theorem Orderly.endCalTerm (h : Orderly m s0 s) : Orderly m s0 s.endCalTerm := by
  unfold State.endCalTerm
  split
  · exact .ite h.rebase.outside.serveDown h
  · exact h

theorem Orderly.passed {p tb} (h : Orderly m s0 s) : Orderly m s0 (s.passed p tb) := by
  unfold State.passed
  extract_lets _ s1 s2
  have h1 : Orderly m s0 s1 := h.mod
  have h2 : Orderly m s0 s2 := .ite h1.setB h1
  split
  · exact h2.endReplays
  · exact h2.endCalTerm

theorem Orderly.reach {p target} (h : Orderly m s0 s) : Orderly m s0 (s.reach p target) := by
  unfold State.reach
  exact .ite h h.passed

theorem Orderly.edge {p} (h : Orderly m s0 s) : Orderly m s0 (s.edge p) := by
  unfold State.edge
  exact h.passed

theorem Orderly.stepHt {p h' sub w} (h : Orderly m s0 s) : Orderly m s0 (s.stepHt p h' sub w) := by
  unfold State.stepHt
  exact h.mod.jnl

theorem Orderly.setQual {p code} (h : Orderly m s0 s) : Orderly m s0 (s.setQual p code) := by
  unfold State.setQual
  exact .ite h (.jnl (.ite h.setF.setB.setB h.setF.setB.wr))

theorem Orderly.timeEvent {p reg bitNo port v} (h : Orderly m s0 s) : Orderly m s0 (s.timeEvent p reg bitNo port v) := by
  unfold State.timeEvent
  exact h.jnl

theorem Orderly.lifCount {p off n} (h : Orderly m s0 s) : Orderly m s0 (s.lifCount p off n) := by
  unfold State.lifCount
  exact h.mod

theorem Orderly.cfgRec {p src a old new flags h' c} (h : Orderly m s0 s) : Orderly m s0 (s.cfgRec p src a old new flags h' c) := by
  unfold State.cfgRec
  exact h.jnlAt

theorem Orderly.accessOutcome {p src a c late} (h : Orderly m s0 s) : Orderly m s0 (s.accessOutcome p src a c late) := by
  unfold State.accessOutcome
  exact h.outcome

/-! ### Condition bins (R327) -/

theorem Orderly.sendCond {b clear} (h : Orderly m s0 s) : Orderly m s0 (s.sendCond b clear) := by
  unfold State.sendCond
  exact h.send.send

theorem Orderly.binEvent {b lo} (h : Orderly m s0 s) : Orderly m s0 (s.binEvent b lo) := by
  unfold State.binEvent
  exact .ite h.bump.bump.setB h.bump.bump.setB.setF.setB.jnl.sendCond

/-! ### Sync objects and signals (R169–R181) -/

theorem Orderly.setObj {e i o} (h : Orderly m s0 s) : Orderly m s0 (s.setObj e i o) := by
  unfold State.setObj
  exact h.modEng

theorem Orderly.objEvent {e g c kind} (h : Orderly m s0 s) : Orderly m s0 (s.objEvent e g c kind) := by
  unfold State.objEvent
  exact h.jnl

theorem Orderly.judge {e g} (h : Orderly m s0 s) : Orderly m s0 (s.judge e g).2 := by
  unfold State.judge
  extract_lets _ s1 _ _ s1' s2
  have h1 : Orderly m s0 s1 := h.bump.setB
  have h1' : Orderly m s0 s1' := h.setObj
  have h2 : Orderly m s0 s2 := h1'.modEng
  refine .ite2 (.pair h1.objEvent) ?_
  split
  · exact h2
  · exact .pair h2.setB.objEvent
  · exact .pair h2.setB.objEvent

theorem Orderly.sendSignal {e g} (h : Orderly m s0 s) : Orderly m s0 (s.sendSignal e g) := by
  unfold State.sendSignal
  exact h.modEng

theorem Orderly.signalAccept {e} (h : Orderly m s0 s) : Orderly m s0 (Machine.signalAccept e s) := by
  unfold Machine.signalAccept
  split
  · exact h
  · exact h.modEng.judge

theorem Orderly.drainSignals {n e} (h : Orderly m s0 s) : Orderly m s0 (Machine.drainSignals n e s) := by
  induction n generalizing s with
  | zero => exact h
  | succ n ih => exact ih h.signalAccept

theorem Orderly.signalNow {e g} (h : Orderly m s0 s) : Orderly m s0 (s.signalNow e g).2 := by
  unfold State.signalNow
  exact h.drainSignals.judge

theorem Orderly.slotDrop {c} (h : Orderly m s0 s) : Orderly m s0 (s.slotDrop c) := by
  unfold State.slotDrop
  exact h.bump.setB

theorem Orderly.freeDrop {h'} (h : Orderly m s0 s) : Orderly m s0 (s.freeDrop h') := by
  unfold State.freeDrop
  split
  · exact h.slotDrop
  · exact h

theorem Orderly.sigFrame {handle gen epoch entries} (h : Orderly m s0 s) : Orderly m s0 (Machine.sigFrame handle gen epoch entries s) := by
  unfold Machine.sigFrame
  split
  · exact h.foldl fun _ _ h => h.sendSignal
  · exact .ite h.slotDrop (h.foldl fun _ _ h => h.sendSignal)

theorem Orderly.fabricBeat {b} (h : Orderly m s0 s) : Orderly m s0 (Machine.fabricBeat b s) := by
  unfold Machine.fabricBeat
  split
  · exact h.outside
  · exact h.foldl fun _ _ h => h.sendSignal

theorem Orderly.sigHiWrite {e lo hi src} (h : Orderly m s0 s) : Orderly m s0 (s.sigHiWrite e lo hi src).2 := by
  unfold State.sigHiWrite
  exact h.signalNow

theorem Orderly.objset {e slot i img} (h : Orderly m s0 s) : Orderly m s0 (s.objset e slot i img).2.2 := by
  unfold State.objset
  exact .ite3 h (.ite3 (.triple h.setObj.modEng) (.triple h.setObj.modEng))

theorem Orderly.dirtyRec {i o} (h : Orderly m s0 s) : Orderly m s0 (s.dirtyRec i o) := by
  unfold State.dirtyRec
  exact h.jnl

theorem Orderly.makeDirty {i} (h : Orderly m s0 s) : Orderly m s0 (s.makeDirty i) := by
  unfold State.makeDirty
  exact .ite h h.setObj.setB.modEng.dirtyRec

theorem Orderly.sobReset {e v} (h : Orderly m s0 s) : Orderly m s0 (s.sobReset e v).2 := by
  unfold State.sobReset
  exact .ite2 h (.pair h.modEng.setF.setF)

theorem Orderly.sobResetDone {e} (h : Orderly m s0 s) : Orderly m s0 (Machine.sobResetDone e s) := by
  unfold Machine.sobResetDone
  split
  · exact h
  · exact h.modEng.setF.setF

theorem Orderly.consume {e i thr c} (h : Orderly m s0 s) : Orderly m s0 (s.consume e i thr c) := by
  unfold State.consume
  exact .ite h.setObj h

theorem Orderly.objWinRead {e off src} (h : Orderly m s0 s) : Orderly m s0 (s.objWinRead e off src).2 := by
  unfold State.objWinRead
  dsimp only
  split
  · exact .pair h.modEng
  · exact h

theorem Orderly.objWinWrite {e off v src} (h : Orderly m s0 s) : Orderly m s0 (s.objWinWrite e off v src).2.2 := by
  unfold State.objWinWrite
  dsimp only
  split
  · exact .triple h.modEng
  · exact h.modEng.objset
  · exact h

/-! ### The step engine (R193–R212, R231–R239) -/

theorem Orderly.setCtx {e c v} (h : Orderly m s0 s) : Orderly m s0 (s.setCtx e c v) := by
  unfold State.setCtx
  exact h.modEng

theorem Orderly.modCtx {e c f} (h : Orderly m s0 s) : Orderly m s0 (s.modCtx e c f) := by
  unfold State.modCtx
  exact h.setCtx

theorem Orderly.setCst {e c v} (h : Orderly m s0 s) : Orderly m s0 (s.setCst e c v) := by
  unfold State.setCst
  exact h.setF

theorem Orderly.setPc {e c v} (h : Orderly m s0 s) : Orderly m s0 (s.setPc e c v) := by
  unfold State.setPc
  exact h.wr.modCtx

theorem Orderly.setG {e c r v} (h : Orderly m s0 s) : Orderly m s0 (s.setG e c r v) := by
  unfold State.setG
  exact .ite h h.modCtx

theorem Orderly.setT {e c r v} (h : Orderly m s0 s) : Orderly m s0 (s.setT e c r v) := by
  unfold State.setT
  exact h.modCtx

theorem Orderly.setP {e c r v} (h : Orderly m s0 s) : Orderly m s0 (s.setP e c r v) := by
  unfold State.setP
  exact h.modCtx

theorem Orderly.faultCtx {e c cause faddr word} (h : Orderly m s0 s) : Orderly m s0 (s.faultCtx e c cause faddr word) := by
  unfold State.faultCtx
  exact .jnl (.setB (.wr (.wr (.modCtx (.setPc (.ite h.outside h))))))

theorem Orderly.eccCorrect {e ws imem} (h : Orderly m s0 s) : Orderly m s0 (s.eccCorrect e ws imem) := by
  unfold State.eccCorrect
  exact .ite h (h.modEng (fun _ => by split <;> rfl) (fun _ => by split <;> rfl)).bump.setB

theorem Orderly.dmemSeen {e a n} (h : Orderly m s0 s) : Orderly m s0 (s.dmemSeen e a n) := by
  unfold State.dmemSeen
  exact h.eccCorrect

theorem Orderly.eccUncorr {e} (h : Orderly m s0 s) : Orderly m s0 (s.eccUncorr e) := by
  unfold State.eccUncorr
  exact h.bump.setB

theorem Orderly.retire {e c pc} (h : Orderly m s0 s) : Orderly m s0 (s.retire e c pc) := by
  unfold State.retire
  exact .ite h.setPc.modCtx.setCst h.setPc.modCtx

theorem Orderly.checkFault {e c parity word} (h : Orderly m s0 s) : Orderly m s0 (s.checkFault e c parity word) := by
  unfold State.checkFault
  exact .ite h.setB.faultCtx.binEvent h.setB.faultCtx

theorem Orderly.tookTurn {x y word} (h : Orderly m s0 s) : Orderly m s0 (s.tookTurn x y word) := by
  unfold State.tookTurn
  exact h.modEng

theorem Orderly.backOut {e c} (h : Orderly m s0 s) : Orderly m s0 (s.backOut e c) := by
  unfold State.backOut
  exact .modCtx (.ite h h.setPc)

theorem Orderly.inTurn {x word t} (h : Orderly m s0 s) (k : Orderly m s0 t) : Orderly m s0 (s.inTurn x word t) := by
  unfold State.inTurn
  extract_lets _
  refine .ite ?_ (.ite h (.ite h.modEng k.tookTurn))
  split
  · exact k
  · exact h.backOut.setCst
  · exact k.backOut.setCst

theorem Orderly.executes {x word prefixed here body} (h : Orderly m s0 s) (hbody : ∀ pc, (body pc).All (Orderly m s0)) :
    Orderly m s0 (s.executes x word prefixed here body) := by
  unfold State.executes
  refine .ite h.faultCtx (.ite h.eccUncorr.faultCtx (.ite h.faultCtx (.ite h.faultCtx (.ite h.faultCtx (.ite h.checkFault ?_)))))
  have hb := hbody (s.pc x.eng x.ctx.val)
  split
  · exact (Orderly.ite h.eccUncorr h).faultCtx
  next he => rw [he] at hb; exact .ite h.checkFault (Orderly.retire hb)
  next he => rw [he] at hb; exact .ite h.checkFault (.ite h.faultCtx (Orderly.retire hb))
  next he => rw [he] at hb; exact (Orderly.modCtx hb).setCst
  · exact h.modCtx.setCst
  next he => rw [he] at hb; exact (Orderly.retire hb).setCst

theorem Orderly.issue {x word prefixed here body} (h : Orderly m s0 s) (hbody : ∀ pc, (body pc).All (Orderly m s0)) :
    Orderly m s0 (s.issue x word prefixed here body) := by
  unfold State.issue
  exact .ite h (h.inTurn (h.executes hbody).eccCorrect)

**WORK ITEM**
Show every line above in which the word "Machine" is found.

**YOUR RESPONSE**
theorem Orderly.signalAccept {e} (h : Orderly m s0 s) : Orderly m s0 (Machine.signalAccept e s) := by
  unfold Machine.signalAccept
theorem Orderly.drainSignals {n e} (h : Orderly m s0 s) : Orderly m s0 (Machine.drainSignals n e s) := by
theorem Orderly.sigFrame {handle gen epoch entries} (h : Orderly m s0 s) : Orderly m s0 (Machine.sigFrame handle gen epoch entries s) := by
  unfold Machine.sigFrame
theorem Orderly.fabricBeat {b} (h : Orderly m s0 s) : Orderly m s0 (Machine.fabricBeat b s) := by
  unfold Machine.fabricBeat
theorem Orderly.sobResetDone {e} (h : Orderly m s0 s) : Orderly m s0 (Machine.sobResetDone e s) := by
  unfold Machine.sobResetDone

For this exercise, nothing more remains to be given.